(Stored items)
/-- A field of header register hN. -/
def Pkt.hf (k : Pkt) (n lo width : Nat) : Nat := wField lo width (k.h n)
def Pkt.setHf (k : Pkt) (n lo width v : Nat) : Pkt := k.setH n (setWField lo width (k.h n) v)

/-! The sheaf header (R430, R31). -/
def Pkt.cls (k : Pkt) : Nat := k.hf 0 56 4
def Pkt.ord (k : Pkt) : Nat := k.hf 0 54 2
def Pkt.hop (k : Pkt) : Nat := k.hf 0 48 6
def Pkt.dfid (k : Pkt) : Nat := k.hf 0 32 16
def Pkt.tenant (k : Pkt) : Nat := k.hf 0 19 13
def Pkt.vc (k : Pkt) : Nat := k.hf 0 16 3
def Pkt.sfid (k : Pkt) : Nat := k.hf 0 0 16
def Pkt.ses (k : Pkt) : Nat := k.hf 1 50 14
def Pkt.eseq (k : Pkt) : Nat := k.hf 1 32 18
def Pkt.birth (k : Pkt) : Nat := k.hf 1 16 16
def Pkt.evictable (k : Pkt) : Bool := k.hf 1 15 1 = 1
def Pkt.mirrored (k : Pkt) : Bool := k.hf 1 14 1 = 1
def Pkt.traced (k : Pkt) : Bool := k.hf 1 13 1 = 1

/-! m3 (R235). -/
def Pkt.tkind (k : Pkt) : Nat := wField 16 8 k.m3
def Pkt.flit (k : Pkt) : Bool := wField 24 1 k.m3 = 1
def Pkt.tver (k : Pkt) : Nat := wField 0 1 k.m3
def Pkt.rverOf (k : Pkt) : Nat := wField 1 1 k.m3

/-- The tenant of R178, which m1 keeps whatever the program writes into the header (R253). -/
def Pkt.ownTenant (k : Pkt) : Nat := wField 0 13 k.m1

/-- Fabric time in µs modulo 65,536 (R233). -/
def State.birthNow (s : State) : Nat := s.time.toNat / 1000 % 65536

/-- The sheaf CRC-8 of R431 over bytes 0–14 and a zero byte. -/
def sheafCrc (h0 h1 : Word) : Nat :=
  crcUnreflected 8 0x07 0xFF (bytesBE 8 h0.toNat ++ (bytesBE 8 h1.toNat).take 7 ++ [0])

/-- A sheaf header (R430), CRC-8 left 0. -/
def sheafWords (cls ord hop dfid tenant vc sfid ses eseq birth flags : Nat) : Word × Word :=
  (BitVec.ofNat 64 (2 ^ 60 + cls % 16 * 2 ^ 56 + ord % 4 * 2 ^ 54 + hop % 64 * 2 ^ 48 + dfid % 65536 * 2 ^ 32 +
     tenant % 8192 * 2 ^ 19 + vc % 8 * 2 ^ 16 + sfid % 65536),
   BitVec.ofNat 64 (ses % 16384 * 2 ^ 50 + eseq % 2 ^ 18 * 2 ^ 32 + birth % 65536 * 2 ^ 16 + flags % 256 * 2 ^ 8))

/-! ### TLP header bytes (PCI Express, log entry 30) -/

/-- The transaction kind of R236 by Fmt and Type (byte 16); 0 for a TLP of no known kind. I/O requests and MRdLk, refused at
entry (R229), get codes of the model: 0x80 I/O read, 0x81 I/O write, 0x82 MRdLk. -/
def tlpKind (flit : Bool) (b : Nat) : Nat :=
  if b = 0x00 ∨ b = 0x20 ∨ (flit ∧ b = 0x03) then 0x01
  else if b = 0x40 ∨ b = 0x60 then 0x02
  else if b = 0x4C ∨ b = 0x4D ∨ b = 0x4E ∨ b = 0x6C ∨ b = 0x6D ∨ b = 0x6E then 0x03
  else if b = 0x04 ∨ b = 0x05 then 0x04
  else if b = 0x44 ∨ b = 0x45 then 0x05
  else if 0x30 ≤ b ∧ b ≤ 0x37 then 0x06
  else if 0x70 ≤ b ∧ b ≤ 0x77 then 0x07
  else if b = 0x0A ∨ b = 0x0B then 0x08
  else if b = 0x4A ∨ b = 0x4B then 0x09
  else if b = 0x5B ∨ b = 0x7B then 0x0A
  else if b = 0x02 then 0x80
  else if b = 0x42 then 0x81
  else if b = 0x01 ∨ b = 0x21 then 0x82
  else 0
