-- ==== Sys2Proof/Machine/Commit.lean ====
section
/-! DEFINITION. Machine/Commit.lean: the commit engine (R210–R221, R750), the checks of a commit (R164, R167, R169, R183,
R194–R196, R198, R245) and the fixed-equal-share fall-back (R171–R173). -/

namespace Sys2Proof.Machine

/-- Why a request is refused: RCODE, and the offending and the conflicting entry where there are such (R210). -/
structure Reject where
  code : Nat
  entry : Option Nat
  other : Option Nat
  deriving DecidableEq, Repr

/-- The first of a list of findings. -/
def firstBad (l : List (Option Reject)) : Option Reject := l.findSome? id

/-! ### The checks, on the state as the flip would leave it -/

/-- The valid windows of a tenant. -/
def State.winsOf (s : State) (t : Nat) : List Nat :=
  s.listedWin.filter fun w => s.fd (R.WIN_OWN_TENANT w) = t && s.fb (R.WIN_CTL_VALID w (s.tntVer t))

/-- The owner of a FID under the routing version in force. -/
def State.ownerOf (s : State) (f : Nat) : Option Nat :=
  if s.fb (R.FIDT_CTL_VALID f s.rver) then some (s.fd (R.FIDT_CTL_OWNER f s.rver)) else none

/-- The FIDs a window reaches (R191). -/
def State.winTargets (s : State) (w v : Nat) : List Nat :=
  (List.range (2 ^ s.winWays w v)).map fun i => s.fd (R.WIN_CTL_TFID w v) + i

/-- First and last target address of a window (R194). -/
def State.winRange (s : State) (w v : Nat) : Nat × Nat :=
  let x := s.fd (R.WIN_XOFF_XOFF w v) * 4096
  ((s.winBase w v + x) % 2 ^ 64, (s.winLast w v + x) % 2 ^ 64)

/-- Whether a window names a tenant in its grant. -/
def State.grants (s : State) (w v t : Nat) : Bool :=
  s.fb (R.WIN_CTL_GRANTV w v) && s.fd (R.WIN_CTL_GRANT w v) = t

/-- R194 rule 1. -/
def State.ruleOverlap (s : State) (t : Nat) : Option Reject :=
  let v := s.tntVer t
  let ws := s.winsOf t
  ws.findSome? fun w => (ws.find? fun x => decide (x < w) && decide (s.winBase x v ≤ s.winLast w v) &&
    decide (s.winBase w v ≤ s.winLast x v)).map fun x => ⟨2, some w, some x⟩

/-- R194 rule 2. -/
def State.ruleTarget (s : State) (t : Nat) : Option Reject :=
  let v := s.tntVer t
  (s.winsOf t).findSome? fun w => ((s.winTargets w v).find? fun f => match s.ownerOf f with
    | none => true
    | some o => decide (o ≠ t) && !s.grants w v o).map fun f => ⟨4, some w, some f⟩

/-- R194 rule 3. -/
def State.ruleShare (s : State) (t : Nat) : Option Reject :=
  let v := s.tntVer t
  (s.winsOf t).findSome? fun w => (s.listedWin.find? fun x =>
    let u := s.fd (R.WIN_OWN_TENANT x)
    let y := s.tntVer u
    decide (u ≠ t) && decide (u ≠ 0) && s.fb (R.WIN_CTL_VALID x y) &&
    ((s.winTargets w v).any fun f => (s.winTargets x y).contains f) &&
    decide ((s.winRange w v).1 ≤ (s.winRange x y).2) && decide ((s.winRange x y).1 ≤ (s.winRange w v).2) &&
    !s.grants w v u && !s.grants x y t).map fun x => ⟨3, some w, some x⟩

/-- R194 rule 4. -/
def State.ruleForm (s : State) (t : Nat) : Option Reject :=
  let v := s.tntVer t
  ((s.winsOf t).find? fun w =>
    let x := s.fd (R.WIN_XOFF_XOFF w v) * 4096
    let iw := s.fd (R.WIN_HDM_IW w v)
    let ig := s.fd (R.WIN_HDM_IG w v)
    decide (s.winLast w v < s.winBase w v) || decide ((s.winBase w v + x) / 2 ^ 64 ≠ (s.winLast w v + x) / 2 ^ 64) ||
    (s.fb (R.WIN_CTL_HDM w v) && (decide (4 < iw) || decide (6 < ig) ||
      decide ((s.winLast w v + 1 - s.winBase w v) % (2 ^ iw * (256 * 2 ^ ig)) ≠ 0)))).map fun w => ⟨6, some w, none⟩

/-- R194 and R195: the windows of a tenant. -/
def State.ruleWindows (s : State) (t : Nat) : Option Reject :=
  firstBad [s.ruleOverlap t, if t = 0 then none else s.ruleTarget t, if t = 0 then none else s.ruleShare t, s.ruleForm t]

/-- R183: the ID-map ranges of a tenant. -/
def State.ruleIdMap (s : State) (t : Nat) : Option Reject :=
  let v := s.tntVer t
  let l := (List.range 24).filter fun i => s.fb (R.TNT_IDM_V t v i)
  let lr (i : Nat) := s.fd (R.TNT_IDM_LRID t v i)
  let fd (i : Nat) := s.fd (R.TNT_IDM_FID t v i)
  let ct (i : Nat) := s.fd (R.TNT_IDM_CNT t v i)
  l.findSome? fun i =>
    if 0xFFFF < lr i + ct i ∨ 0xFFFF < fd i + ct i then some ⟨5, some i, none⟩
    else (l.find? fun j => decide (j < i) && ((decide (lr j ≤ lr i + ct i) && decide (lr i ≤ lr j + ct j)) ||
      (decide (fd j ≤ fd i + ct i) && decide (fd i ≤ fd j + ct j)))).map fun j => ⟨5, some i, some j⟩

● **WHAT IS EXPECTED**
Please give an exact copy of the entries above, from the line with "such (R210). -/" down to the line with "((s.winTargets w v).any", inclusive, and nothing else.

● **YOUR RESPONSE**
/-- Why a request is refused: RCODE, and the offending and the conflicting entry where there are such (R210). -/
structure Reject where
  code : Nat
  entry : Option Nat
  other : Option Nat
  deriving DecidableEq, Repr

/-- The first of a list of findings. -/
def firstBad (l : List (Option Reject)) : Option Reject := l.findSome? id

/-! ### The checks, on the state as the flip would leave it -/

/-- The valid windows of a tenant. -/
def State.winsOf (s : State) (t : Nat) : List Nat :=
  s.listedWin.filter fun w => s.fd (R.WIN_OWN_TENANT w) = t && s.fb (R.WIN_CTL_VALID w (s.tntVer t))

/-- The owner of a FID under the routing version in force. -/
def State.ownerOf (s : State) (f : Nat) : Option Nat :=
  if s.fb (R.FIDT_CTL_VALID f s.rver) then some (s.fd (R.FIDT_CTL_OWNER f s.rver)) else none

/-- The FIDs a window reaches (R191). -/
def State.winTargets (s : State) (w v : Nat) : List Nat :=
  (List.range (2 ^ s.winWays w v)).map fun i => s.fd (R.WIN_CTL_TFID w v) + i

/-- First and last target address of a window (R194). -/
def State.winRange (s : State) (w v : Nat) : Nat × Nat :=
  let x := s.fd (R.WIN_XOFF_XOFF w v) * 4096
  ((s.winBase w v + x) % 2 ^ 64, (s.winLast w v + x) % 2 ^ 64)

/-- Whether a window names a tenant in its grant. -/
def State.grants (s : State) (w v t : Nat) : Bool :=
  s.fb (R.WIN_CTL_GRANTV w v) && s.fd (R.WIN_CTL_GRANT w v) = t

/-- R194 rule 1. -/
def State.ruleOverlap (s : State) (t : Nat) : Option Reject :=
  let v := s.tntVer t
  let ws := s.winsOf t
  ws.findSome? fun w => (ws.find? fun x => decide (x < w) && decide (s.winBase x v ≤ s.winLast w v) &&
    decide (s.winBase w v ≤ s.winLast x v)).map fun x => ⟨2, some w, some x⟩

/-- R194 rule 2. -/
def State.ruleTarget (s : State) (t : Nat) : Option Reject :=
  let v := s.tntVer t
  (s.winsOf t).findSome? fun w => ((s.winTargets w v).find? fun f => match s.ownerOf f with
    | none => true
    | some o => decide (o ≠ t) && !s.grants w v o).map fun f => ⟨4, some w, some f⟩

/-- R194 rule 3. -/
def State.ruleShare (s : State) (t : Nat) : Option Reject :=
  let v := s.tntVer t
  (s.winsOf t).findSome? fun w => (s.listedWin.find? fun x =>
    let u := s.fd (R.WIN_OWN_TENANT x)
    let y := s.tntVer u
    decide (u ≠ t) && decide (u ≠ 0) && s.fb (R.WIN_CTL_VALID x y) &&
    ((s.winTargets w v).any fun f => (s.winTargets x y).contains f) &&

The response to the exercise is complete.